Innovation: choosing what, where and when
Based on the importance of innovation, we may assume innovation will be part of most company’s strategy. This leads to a number of questions: what are our innovation objectives and targets? What timing factors do we need to take into account? What is the required magnitude of innovation?
By Jeroen de Kempenaer, Senior Consultant, Industry Consulting, Philips Engineering Solutions
Such issues are important – but primarily at boardroom level. For the organization, however, a far more actionable approach is needed. How do you map choices, develop winning architectures and effectively manage the portfolio?

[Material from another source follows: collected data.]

def getPort (b : Block) (f : Nat) : Port := Table.get Port.fresh b.ports f

def putPort (b : Block) (f : Nat) (x : Port) : Block := { b with ports := Table.put Port.fresh b.ports f x }

def updPort (b : Block) (f : Nat) (g : Port → Port) : Block := putPort b f (g (getPort b f))

/-- The outgoing messages of a class. -/
def txQueue (p : Port) (c : Nat) : List TxMsg := Table.get [] p.tx c

def setTxQueue (p : Port) (c : Nat) (q : List TxMsg) : Port := { p with tx := Table.put [] p.tx c q }

/-- The most granules of one outgoing message (R320, R332). -/
def msgGrans (p : Port) : Nat := 16 * max 16 (min 4096 p.msgFlits)

/-- A closed run of granules cut into messages of at most MSG_FLITS body flits, queued on a class (R320). -/
def sendRun : Nat → Port → Nat → TxOwner → Nat → Nat → Nat → List (Granule × Bool) → Port
  | 0, p, _, _, _, _, _, _ => p
  | _, p, _, _, _, _, _, [] => p
  | k + 1, p, c, owner, op, region, off, l =>
    let n := min l.length (msgGrans p)
    sendRun k
      (setTxQueue p c (txQueue p c ++ [⟨owner, op, region, off, n, l.take n, true, false, 0⟩]))
      c owner op region (off + 16 * n) (l.drop n)

def getRing (b : Block) (r : Nat) : Ring := Table.get Ring.fresh b.host.rings r

def putRing (b : Block) (r : Nat) (x : Ring) : Block :=
  { b with host := { b.host with rings := Table.put Ring.fresh b.host.rings r x } }

def getGale (b : Block) (n : Nat) : Gale := Table.get Gale.fresh b.power.gale n

def putGale (b : Block) (n : Nat) (x : Gale) : Block :=
  { b with power := { b.power with gale := Table.put Gale.fresh b.power.gale n x } }

def getEddy (b : Block) (e : Nat) : Eddy := Table.get Eddy.fresh b.eddies e

def putEddy (b : Block) (e : Nat) (x : Eddy) : Block :=
  { b with eddies := Table.put Eddy.fresh b.eddies e x }

def updEddy (b : Block) (e : Nat) (f : Eddy → Eddy) : Block := putEddy b e (f (getEddy b e))

def getGate (b : Block) (g : Nat) : Gate := Table.get Gate.fresh b.gates g

def putGate (b : Block) (g : Nat) (x : Gate) : Block :=
  { b with gates := Table.put Gate.fresh b.gates g x }

def getCur (b : Block) (n : Nat) : Current := Table.get Current.fresh b.currents n

def updCur (b : Block) (n : Nat) (f : Current → Current) : Block :=
  { b with currents := Table.upd Current.fresh b.currents n f }

def getSlot (x : Eddy) (i : Nat) : Slot := Table.get Slot.fresh x.slots i

def putSlot (x : Eddy) (i : Nat) (v : Slot) : Eddy :=
  { x with slots := Table.put Slot.fresh x.slots i v }

def getVane (x : Eddy) (v : Nat) : Vane := Table.get Vane.fresh x.vanes v

def putVane (x : Eddy) (v : Nat) (y : Vane) : Eddy :=
  { x with vanes := Table.put Vane.fresh x.vanes v y }

def getBank (b : Block) (e i : Nat) : Bank := Table.get Bank.fresh b.lee.banks (48 * e + i)

def putBank (b : Block) (e i : Nat) (x : Bank) : Block :=
  { b with lee := { b.lee with banks := Table.put Bank.fresh b.lee.banks (48 * e + i) x } }

def getRegion (b : Block) (r : Nat) : Option Region := Table.find b.lee.regions r

def putRegion (b : Block) (r : Nat) (x : Region) : Block :=
  { b with lee := { b.lee with regions := Table.add b.lee.regions r x } }

/-- A free value: the uninterpreted constant at the model's count, and the count advanced (log 20). -/
def takeFree (b : Block) : DWord × Block := (Config.freeValue b.fresh, { b with fresh := b.fresh + 1 })

/-- The port is UP, so that FABRIC_MASK shows it available (R25, R329). -/
def portUp (b : Block) (f : Nat) : Bool := decide (f < 64) && (getPort b f).state == 1

/-! ## Currents in force -/

/-- The block is in Calm mode. -/
def inCalm (b : Block) : Bool := b.start.phase == .calm

/-- The Current is not disabled by STRAP_CURMASK (R13); in Calm mode only C0 runs (R377). -/
def curEnabled (b : Block) (n : Nat) : Bool :=
  decide (n < 8) && bit b.start.straps.curmask n && (n == 0 || !inCalm b)

/-- The Current is enabled and not Gated (R397). -/
def curUsable (b : Block) (n : Nat) : Bool := curEnabled b n && Table.get 0 b.power.gated n == 0

/-- The number of populated links; 25 to 31 count as 24 (R24). -/
def linkCount (b : Block) : Nat := min 24 b.start.straps.links

/-- The link is populated: links are taken in the order L0, L12, L1, L13, … (R24); in Calm mode no link is clocked
(R377). -/
def linkPresent (b : Block) (l : Nat) : Bool :=
  !inCalm b && decide (l < 24) && !b.start.badLinks.contains l && decide ((if l < 12 then 2 * l else 2 * (l - 12) + 1) < linkCount b)

/-- The link is up: its LINK_MASK bit is set, from UP until DOWN (R57, R301, R302). -/
def linkUp (b : Block) (l : Nat) : Bool := linkPresent b l && decide (2 ≤ (getLink b l).state)

/-! ## Event reports (R349 to R354) -/

/-- Codes that stop a job (R350, R55). -/
def stoppingCodes : List Nat :=
  [0x118, 0x20D, 0x301, 0x302, 0x303, 0x304, 0x305, 0x306, 0x307, 0x308, 0x309,
   0x380, 0x381, 0x382, 0x383, 0x384, 0x385, 0x386, 0x387, 0x388, 0x389, 0x38A, 0x38B,
   0x605, 0x606, 0x60E, 0x715, 0x801, 0x802, 0x803, 0x804, 0x805, 0x806, 0x807, 0x808, 0x809, 0x80A, 0x80B, 0x80C, 0x810]

/-- Codes that report data delivered or stored poisoned (R350). -/
def deferredCodes : List Nat := [0x114, 0x207, 0x208, 0x312, 0x481, 0x484, 0x506, 0x60A, 0x60F]

/-- The class of a code (R350). -/
def classOf (code : Nat) (detail : BitVec 128) : Nat :=
  if stoppingCodes.contains code then 2
  else if deferredCodes.contains code then 1
  else if [0x401, 0x402, 0x406, 0x407, 0x408, 0x409, 0x40A].contains code then 3
  else if code = 0x403 then (if detail.getLsbD 0 then 4 else 8)
  else if [0x404, 0x30A, 0x482, 0x60C].contains code then 4
  else 8

/-- Adding to EVT.LOST, which saturates (R353). -/
def addLost (l : EventLog) (n : Nat) : EventLog := { l with lost := satAdd 32 l.lost n }

/-- The capture of the first report of a source kind (R354). -/
def captureFirst (l : EventLog) (r : Report) : EventLog :=
  let k := r.source / 4096 % 16
  if (r.cls = 1 || r.cls = 2 || r.cls = 3 || r.cls = 4) && !l.firstValid.getLsbD k then
    { l with firstValid := l.firstValid ||| BitVec.ofNat 16 (2 ^ k)
             first := Table.add l.first k ⟨l.wrSeq, l.cycle, { r with count := 1 }⟩ }
  else l

/-- A report joins the waiting report of its source, or is lost (R351). -/
def queueReport (l : EventLog) (r : Report) : EventLog :=
  match Table.find l.waiting r.source with
  | none => { l with waiting := Table.add l.waiting r.source r }
  | some w =>
    if w.code = r.code && decide (w.count < 0xFFFF) then
      { l with waiting := Table.add l.waiting r.source { w with count := w.count + 1 } }
    else addLost l 1

/-- The block sets a W1C bit: a write in the same management cycle leaves it set (R8). -/
def noteSet (b : Block) (x : W1cBit) : Block := { b with setNow := x :: b.setNow }

/-- FIRST_VALID of a source kind was set in this management cycle, if it was (R8). -/
def firstSet (l : EventLog) (r : Report) (now : List W1cBit) : List W1cBit :=
  if (captureFirst l r).firstValid = l.firstValid then now else .first (r.source / 4096 % 16) :: now

/-- A unit reports an event of a class (R351, R354). -/
def reportAs (b : Block) (source cls code : Nat) (detail : BitVec 128) : Block :=
  let r : Report := ⟨source, cls, code, 1, detail⟩
  { b with evt := queueReport (captureFirst b.evt r) r, setNow := firstSet b.evt r b.setNow }

/-- A unit reports an event. -/
def report (b : Block) (source code : Nat) (detail : BitVec 128) : Block :=
  reportAs b source (classOf code detail) code detail

/-! ## Uncontained errors (R342, R42) -/

/-- The first uncontained error of a job names its end status. -/
def stopJob (b : Block) (code : Nat) : Block :=
  if b.job.running && b.job.stop.isNone then { b with job := { b.job with stop := some code } } else b

/-- The Eddy and index of the first uncontained error of a job, for its report (R437). -/
def noteFirst (b : Block) (e pc : Nat) : Block :=
  if b.job.running && b.job.stop.isNone then { b with job := { b.job with firstEddy := some e, firstPc := pc } } else b

/-- The error of R21, whose code the manual does not give, as the checks of an instruction name it. -/
def seamLost : Nat := 0x1000

/-- An uncontained error of the Task on an Eddy: the capture of EDDY.FAULT, the event, and the stop (R95, R97, R342);
its cycle counter stops with the Gale cycles that it has counted beyond the issue costs (R76, log 9). -/
def taskFault (b : Block) (e pc fault : Nat) : Block :=
  let code := if fault < seamLost then fault else Config.seamLostCode % 4096
  let r := takeFree b
  let b := updEddy (noteSet r.2 (.fault e)) e (fun x =>
    { x with run := .faulted
             cycles := x.cycles + BitVec.ofNat 64 (r.1.toNat % 2 ^ 48)
             wait := .none
             faultValid := true
             faultPc := if x.faultValid then x.faultPc else pc
             faultCode := if x.faultValid then x.faultCode else code })
  stopJob (noteFirst (reportAs b (0x3000 + e) 2 code 0) e pc) code

/-- The half of the block that holds a Current, a link or a port: 0 west, 1 east (R16). -/
def curHalf (n : Nat) : Nat := n / 4
def linkHalf (l : Nat) : Nat := l / 12
def portHalf (f : Nat) : Nat := f / 32

/-- Traffic between the halves has no seam channel (R21). -/
def seamDown (b : Block) : Bool := b.seam.trained && !b.seam.chans.any (fun c => c.2.state == 1)

/-- Traffic between two halves that the seam does not carry (R21). -/
def seamBars (b : Block) (h k : Nat) : Bool := h != k && seamDown b

/-- A transfer that must cross a seam without an active channel: the uncontained error of its source stops the job (R21;
log 31). -/
def seamError (b : Block) (src : Nat) : Block :=
  let code := Config.seamLostCode % 4096
  stopJob (reportAs b src 2 code 0) code

/-- The half of a codec unit by its number in an event source (R349). -/
def codecHalf (u : Nat) : Nat :=
  if u < 0x100 then linkHalf (u % 0x40) else if u < 0x200 then curHalf ((u - 0x100) / 4) else curHalf ((u - 0x200) / 2)

/-- The half that holds the unit of an event source (R349). -/
def sourceHalf (b : Block) (src : Nat) : Nat :=
  let i := src % 0x1000
  match src / 0x1000 with
  | 1 => curHalf (i / 256)
  | 2 => codecHalf i
  | 4 => linkHalf (i % 32)
  | 5 => portHalf i
  | 7 => ((getRegion b i).map (fun r => curHalf r.cur)).getD 0
  | _ => 0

Successfully making and managing your innovation roadmap
Roadmapping provides the structure on which marching orders are based. It allows the organization to develop an integrated view of the steps required to reach specific goals. Which product do we need to offer in certain markets? When do we start? What should be done first? When should specific tasks be completed? The roadmap is based on outside-in customer and market insights, and on an inside-out view of the organization. Roadmapping sets the organization in motion and provides insight into vital questions: ‘Why are we taking this step?’ ‘How are we going to achieve this goal?’
Thinking like an architect will make your efforts more coherent. Instead of looking at new products as stand-alone project, the idea is to find structure in the roadmap. You need to discover and make use of any commonalities. Try thinking of new products or services as a set of functional modules with logical interfaces. If your innovation has an impact on one particular function, focus on that module! Good architecture allows you to make the best possible use of your scarce resources by not reinventing products over and over.

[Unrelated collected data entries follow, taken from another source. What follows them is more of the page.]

-- ==== Sys2Proof/Machine/Footprint.lean ====
section
/-! DEFINITION. What an instruction reads and writes: sizes, the quantiser descriptor, the operands of MAT, and the
footprints that the program-order interlock compares (R32, R47, R75, R114). -/

namespace Sys2Proof.Machine

/-! ## Sizes -/

/-- Bytes of n elements of a format. -/
def elemBytes (f n : Nat) : Nat := n * fmtWidth f / 8
where
  fmtWidth (f : Nat) : Nat := if f ≤ 3 then 4 else if f ≤ 7 then 8 else if f ≤ 9 then 16 else 32

/-- Rows of a block of a scale granularity code. -/
def granRows (g : Nat) : Nat := if g = 1 then 16 else if g = 2 then 32 else 64

/-- Bytes of a scale format (R103, R133). -/
def scaleBytes (f : Nat) : Nat := if f ≤ 1 then 1 else if f = 2 then 2 else 4

/-- Bytes of the block scales of one column or row of 64, 0 when there are none. -/
def scaleRun (gran fmt : Nat) : Nat := if gran = 0 then 0 else 64 / granRows gran * scaleBytes fmt

/-- Bytes of a Tile image (R102). -/
def imageBytes (wfmt sgran sfmt : Nat) : Nat :=
  roundUpTo (elemBytes wfmt 4096 + 64 * scaleRun sgran sfmt + (if wfmt = 3 then 16 else 0)) 16

/-- A Slot's mode takes a pair (R107). -/
def isWide (m : Nat) : Bool := m == 1 || m == 3

/-- Bytes of an output row of a drain: NV elements; RAW writes 4 B an entry, 8 B of a wide pair (R115). -/
def drainRowBytes (dfmt mode nv : Nat) : Nat :=
  if dfmt = 0xB then nv * (if isWide mode then 8 else 4) else elemBytes dfmt nv

/-! ## The quantiser descriptor (R135, R138, R139) -/

/-- The quantiser descriptor (R138). -/
structure QDesc where
  rows : Nat
  cols : Nat
  spitch : Nat
  dpitch : Nat
  ofmt : Nat
  ifmt : Nat
  mx : Bool
  zpf : Bool
  chax : Bool
  gran : Nat
  sfmt : Nat
  satf : Bool
  acc : Bool
  ssrc : Nat
  cb : List Nat
deriving DecidableEq, Repr

/-- The descriptor in 48 bytes. -/
def qDescOf (l : List Byte) : QDesc :=
  let n (o k : Nat) := leNat ((l.drop o).take k)
  { rows := n 0 4, cols := n 4 4, spitch := n 8 4, dpitch := n 12 4
    ofmt := fld (n 16 1) 7 4, ifmt := fld (n 16 1) 3 0
    mx := bit (n 17 1) 7, zpf := bit (n 17 1) 6, chax := bit (n 17 1) 5, gran := fld (n 17 1) 4 2
    sfmt := fld (n 17 1) 1 0
    satf := bit (n 18 1) 3, acc := bit (n 18 1) 2, ssrc := fld (n 18 1) 1 0
    cb := (List.range 16).map (fun i => n (32 + i) 1) }

/-- Elements of a block of a GRAN code. -/
def qBlock (g : Nat) : Nat := if g = 2 then 16 else if g = 3 then 32 else 64

/-- GRAN names blocks. -/
def qIsBlock (g : Nat) : Bool := decide (2 ≤ g) && decide (g ≤ 4)

/-- Bytes of a row of COLS elements, rounded up to 16 (R138). -/
def qRowBytes (f cols : Nat) : Nat := roundUpTo (elemBytes f cols) 16

/-- A pitch is a multiple of 16 and no smaller than the row. -/
def qPitchOk (p f cols : Nat) : Bool :=
  p % 16 == 0 && decide (qRowBytes f cols ≤ p) && (decide (4 ≤ f) || cols % 2 == 0)

/-- A wide format. -/
def isWideFmt (f : Nat) : Bool := f == 8 || f == 9 || f == 0xA

/-- The rules of R139 on the scale fields, for the code format of the instruction. -/
def qScaleOk (d : QDesc) (rnd cf : Nat) : Bool :=
  (!(cf == 1 || cf == 5) || d.zpf) && (!d.zpf || d.sfmt != 0) &&
    (!d.mx || (d.gran == 3 && d.sfmt == 0 && !d.zpf && (cf == 2 || cf == 4 || cf == 6 || cf == 7))) &&
    (cf != 3 || (!d.zpf && rnd == 0 && d.cb.all (fun c => c % 128 != 0x7F) && d.cb.any (fun c => c % 128 != 0)))

/-- The rules of R139 on groups. -/
def qGroupsOk (d : QDesc) : Bool :=
  decide (d.gran ≤ 4) &&
    (!qIsBlock d.gran ||
      (if d.chax then d.rows % qBlock d.gran == 0 && decide (d.cols ≤ 256) else d.cols % qBlock d.gran == 0))

/-- The descriptor keeps R138 and R139 for an OP. -/
def qDescOk (op rnd : Nat) (d : QDesc) : Bool :=
  match op with
  | 0 => isWideFmt d.ifmt && d.ofmt == 0 && !d.mx && !d.zpf && d.sfmt == 0 && d.ssrc == 0 && !d.satf &&
      qGroupsOk d && qPitchOk d.spitch d.ifmt d.cols
  | 1 => isWideFmt d.ifmt && decide (d.ofmt ≤ 7) && d.ssrc != 3 && qScaleOk d rnd d.ofmt && qGroupsOk d &&
      (d.ssrc != 0 || qIsBlock d.gran) && (d.ssrc != 1 || decide (d.gran ≤ 1)) &&
      qPitchOk d.spitch d.ifmt d.cols && qPitchOk d.dpitch d.ofmt d.cols
  | 2 => decide (d.ifmt ≤ 7) && isWideFmt d.ofmt && d.ssrc != 3 && qScaleOk d rnd d.ifmt && qGroupsOk d &&
      qPitchOk d.spitch d.ifmt d.cols && qPitchOk d.dpitch d.ofmt d.cols
  | _ => d.spitch == 0 && d.dpitch == 0 && d.ofmt == 0 && d.ifmt == 0 && !d.mx && !d.zpf && !d.chax &&
      d.gran == 0 && d.sfmt == 0 && !d.satf && d.ssrc == 0 && d.cb.all (· == 0)

/-! ## Groups (R135) -/

/-- The group of the element in row r and column c. -/
def qGroup (d : QDesc) (r c : Nat) : Nat :=
  if d.gran = 0 then 0
  else if d.gran = 1 then (if d.chax then c else r)
  else if d.chax then r / qBlock d.gran * d.cols + c
  else r * (d.cols / qBlock d.gran) + c / qBlock d.gran

/-- The number of groups. -/
def qGroups (d : QDesc) : Nat :=
  if d.gran = 0 then 1
  else if d.gran = 1 then (if d.chax then d.cols else d.rows)
  else d.rows * d.cols / qBlock d.gran

/-- Bytes of a scale record. -/
def scaleRecBytes (d : QDesc) : Nat := if d.zpf then 2 * scaleBytes d.sfmt else scaleBytes d.sfmt

/-! ## The operands of MAT instructions (R103, R111, R115) -/

/-- The TLOAD of a word. -/
def tloadOf (x : Eddy) (w : Nat) : TloadOp :=
  { pc := x.pc, todo := (setBits 8 (fld w 115 108)).zipIdx, begun := [], wfmt := fld w 107 104, fromFeed := bit w 103
    addr := (readReg x (fld w 102 97)).toNat, feed := fld w 96 95, kv := fld w 94 88, nv := fld w 87 81
    sgran := fld w 80 78, sfmt := fld w 77 76, csacc := bit w 75, got := [], gotPoison := false }

/-- The MMA of a word. -/
def mmaOf (x : Eddy) (w : Nat) : MmaOp :=
  let sr := (readReg x (fld w 58 53)).toNat
  { pc := x.pc, vanes := setBits 8 (fld w 115 108), afmt := fld w 107 104, addr := (readReg x (fld w 103 98)).toNat
    slot := fld w 97 85, mstr := fld w 84 72, vstr := fld w 71 59, pitch := fld sr 31 0, voff := fld sr 63 32
    asgran := fld w 52 50, asfmt := fld w 49 48, asaddr := (readReg x (fld w 47 42)).toNat
    rows := if bit w 41 then (readReg x (fld w 40 35)).toNat % 2 ^ 16 else fld w 15 0, next := 0 }

/-- The DRAIN or DRAINCLR of a word. -/
def drainOf (x : Eddy) (clear : Bool) (w : Nat) : DrainOp :=
  let dst := (readReg x (fld w 89 84)).toNat
  { pc := x.pc, clear := clear, slot := fld w 115 103, sstr := fld w 102 90
    rows := if bit w 41 then (readReg x (fld w 40 35)).toNat % 2 ^ 14 else fld w 13 0, next := 0
    toPort := bit w 83, addr := dst, pitch := fld (readReg x (fld w 63 58)).toNat 31 0, port := fld dst 5 0
    cls := fld dst 7 6, region := fld dst 19 8, off := fld dst 51 20, desc := (readReg x (fld w 82 77)).toNat
    dfmt := fld w 76 73, rnd := fld w 72 71, asv := bit w 64, asaddr := (readReg x (fld w 70 65)).toNat
    tail := [], tailPoison := false, grans := [] }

Managing the portfolio: a complete overview
When considering all current and planned products, ask yourself: Do we adequately cover all relevant customer segments? Do we offer enough choice in price levels? Have we struck a balance across the lifecycle of our products? Few products are eternal evergreens. Countless organizations have been surprised by an ‘intruder’ in their market offering a smart innovation for an unmet need. Proactive portfolio management avoids unpleasant surprises and promotes resilience.

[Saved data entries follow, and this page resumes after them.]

-- ==== Sys2Proof/Machine/Quant.lean ====
section
/-! DEFINITION. QNT: the quantiser (R133 to R148, R155 to R157). -/

namespace Sys2Proof.Machine

/-! ## Groups (R135) -/

/-- Elements with their group, in element order. -/
def qTagged (d : QDesc) (rows : List (List Elem)) : List (Nat × Elem) :=
  rows.zipIdx.flatMap (fun p => p.1.zipIdx.map (fun q => (qGroup d p.2 q.2, q.1)))

/-- The elements of a group. -/
def qMembers (g : Nat) (l : List (Nat × Elem)) : List Elem := (l.filter (fun p => p.1 == g)).map (·.2)

/-! ## Range records (R136, R140) -/

/-- A range record. -/
structure Rng where
  nonfin : Nat
  amax : Value
  max : Value
  min : Value
  poison : Bool
deriving DecidableEq, Repr

def Rng.empty : Rng := ⟨0, .zero, .inf true, .inf false, false⟩

/-- The larger of two finite bounds, +0 above −0 (so that the fold does not depend on order). -/
def rngMax (x y : Value) : Value := numMax x y
def rngMin (x y : Value) : Value := numMin x y

/-- An element folded into a record. -/
def rngFold (r : Rng) (v : Value) (p : Bool) : Rng :=
  if v.isFin then { r with amax := rngMax r.amax v.abs, max := rngMax r.max v, min := rngMin r.min v, poison := r.poison || p }
  else { r with nonfin := satAdd 32 r.nonfin 1, poison := r.poison || p }

/-- Two records folded. -/
def rngMerge (r q : Rng) : Rng :=
  { nonfin := satAdd 32 r.nonfin q.nonfin, amax := rngMax r.amax q.amax, max := rngMax r.max q.max
    min := rngMin r.min q.min, poison := r.poison || q.poison }

/-- The record a granule holds. -/
def rngOf (g : Granule × Bool) : Rng :=
  let f (hi lo : Nat) := ofF32 (BitVec.ofNat 32 (fld g.1.toNat hi lo))
  ⟨fld g.1.toNat 127 96, f 95 64, f 63 32, f 31 0, g.2⟩

/-- The granule of a record. -/
def rngGranule (r : Rng) : Granule × Bool :=
  (BitVec.ofNat 128 (r.nonfin * 2 ^ 96 + (toF32 r.amax).toNat * 2 ^ 64 + (toF32 r.max).toNat * 2 ^ 32 +
    (toF32 r.min).toNat), r.poison)

/-! ## Scales (R133, R134, R141, R144) -/

/-- What a scale record tells about its group. -/
inductive Scale where
  /-- A scale and an integer zero point. -/
  | lin (s : Value) (z : Int)
  /-- Every element equals a constant. -/
  | const (c : Value)
  /-- Every element is NaN; the zero point that the record holds. -/
  | bad (z : Nat)
deriving DecidableEq, Repr

/-- The element format code of a scale format other than E8M0. -/
def sfmtFmt (f : Nat) : Nat := if f = 1 then 6 else if f = 2 then 8 else 10

/-- The CONST code of a scale format (R133). -/
def constCode (f : Nat) : Nat := 2 ^ (8 * scaleBytes f - 1)

/-- A scale code read (R134): zero-point field z, or the constant it holds. -/
def readScale (f : Nat) (zpf : Bool) (c zc : Nat) : Scale :=
  let z := if zpf then zc else 0
  if f = 0 then (if c = 0xFF then .bad z else .lin (Value.scaled false 1 ((c : Int) - 127)) 0)
  else if c = constCode f then (if zpf then .const (fpDecode (sfmtFmt f) zc) else .bad z)
  else match fpDecode (sfmtFmt f) c with
    | .fin false n d => .lin (.fin false n d) z
    | _ => .bad z

/-- The code of the smallest value of a scale format at or above n/d > 0, kept in the format's finite positive range
(R141). -/
def roundUpScale (f n d : Nat) : Nat :=
  if f = 0 then
    let l := floorLog n d
    let u := inUnits n d l
    (max 0 (min 254 ((if u.1 = u.2 then l else l + 1) + 127))).toNat
  else
    let k := sfmtFmt f
    let q := max (floorLog n d - (fpMant k : Int)) (fpQmin k)
    let u := inUnits n d q
    let c := (q - fpQmin k).toNat * 2 ^ fpMant k + u.1 / u.2 + b2n (u.1 % u.2 != 0)
    max 1 (min c (fpMaxCode k))

/-- The code of 1.0. -/
def oneScale (f : Nat) : Nat := if f = 0 then 127 else (fpConvert (sfmtFmt f) .near false (.fin false 1 1)).code

/-- Q: the largest code magnitude the quantiser writes (R141). -/
def qMaxMag (d : QDesc) : Value :=
  match d.ofmt with
  | 0 => .ofInt 7
  | 1 => .ofInt 15
  | 2 => .ofInt 6
  | 3 => (d.cb.map (fun c => (fpDecode 6 c).abs)).foldl numMax .zero
  | 4 => .ofInt 127
  | 5 => .ofInt 255
  | 6 => .ofInt 448
  | _ => .ofInt 57344

/-- A scale record: its codes. -/
structure ScaleRec where
  code : Nat
  zp : Nat
deriving DecidableEq, Repr

/-- The code of roundUp of a non-negative quotient that is a finite number. -/
def roundUpNum (f : Nat) (x : Value) : Nat :=
  match x with
  | .fin _ n d => if n = 0 then 1 else roundUpScale f n d
  | _ => if f = 0 then 254 else fpMaxCode (sfmtFmt f)

/-- MX: the exponent of the element format's largest value (R144). -/
def mxEmax (f : Nat) : Int := if f = 6 then 8 else if f = 7 then 15 else if f = 2 then 2 else 0

/-- The scale record that CONVERT derives from a range record (R141, R144). -/
def deriveScale (d : QDesc) (r : Rng) : ScaleRec :=
  let some_ := r.max != .inf true
  if d.mx then
    if r.nonfin != 0 then ⟨0xFF, 0⟩
    else match r.amax with
      | .fin _ n e => if n = 0 then ⟨0, 0⟩ else ⟨(max (-127) (floorLog n e - mxEmax d.ofmt) + 127).toNat, 0⟩
      | _ => ⟨0, 0⟩
  else if d.zpf && some_ && Value.eqv r.min r.max then
    ⟨constCode d.sfmt, (fpConvert (sfmtFmt d.sfmt) .near false r.min).code⟩
  else if !some_ || (d.ofmt != 1 && d.ofmt != 5 && r.amax.isZero) then ⟨oneScale d.sfmt, 0⟩
  else if d.ofmt != 1 && d.ofmt != 5 then ⟨roundUpNum d.sfmt (Value.div r.amax (qMaxMag d)), 0⟩
  else
    let lo := numMin r.min .zero
    let hi := numMax r.max .zero
    let c := roundUpNum d.sfmt (Value.div (Value.sub hi lo) (qMaxMag d))
    let q : Int := if d.ofmt = 1 then 15 else 255
    let z := match readScale d.sfmt false c 0 with
      | .lin s _ => roundInt .near (Value.div lo.neg s)
      | _ => 0
    ⟨c, (max 0 (min q z)).toNat⟩

/-- Bytes of scale records. -/
def scaleRecsBytes (d : QDesc) (l : List (ScaleRec × Bool)) : Marked :=
  l.flatMap (fun p => (leBytes (scaleBytes d.sfmt) p.1.code ++
    (if d.zpf then leBytes (scaleBytes d.sfmt) p.1.zp else [])).map (fun y => (y, p.2)))

/-- Scale records in bytes. -/
def scaleRecsOf (d : QDesc) (n : Nat) (l : Marked) : List (ScaleRec × Bool) :=
  (chunks n (scaleRecBytes d) l).map (fun r =>
    let w := scaleBytes d.sfmt
    (⟨leNat ((r.take w).map (·.1)), leNat ((r.drop w).map (·.1))⟩, r.any (·.2)))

The innovation roadmap is vital to translating strategies to concrete actions and products. After all, creativity for its own sake doesn’t mean business success!
Three levers for ongoing improvement of the innovation management process
Image: Lever 1 – Setting clear innovation goals and making smarter choices
That means roadmapping your innovation choices to reach your strategic goals, based on winning architectures and effective portfolio management.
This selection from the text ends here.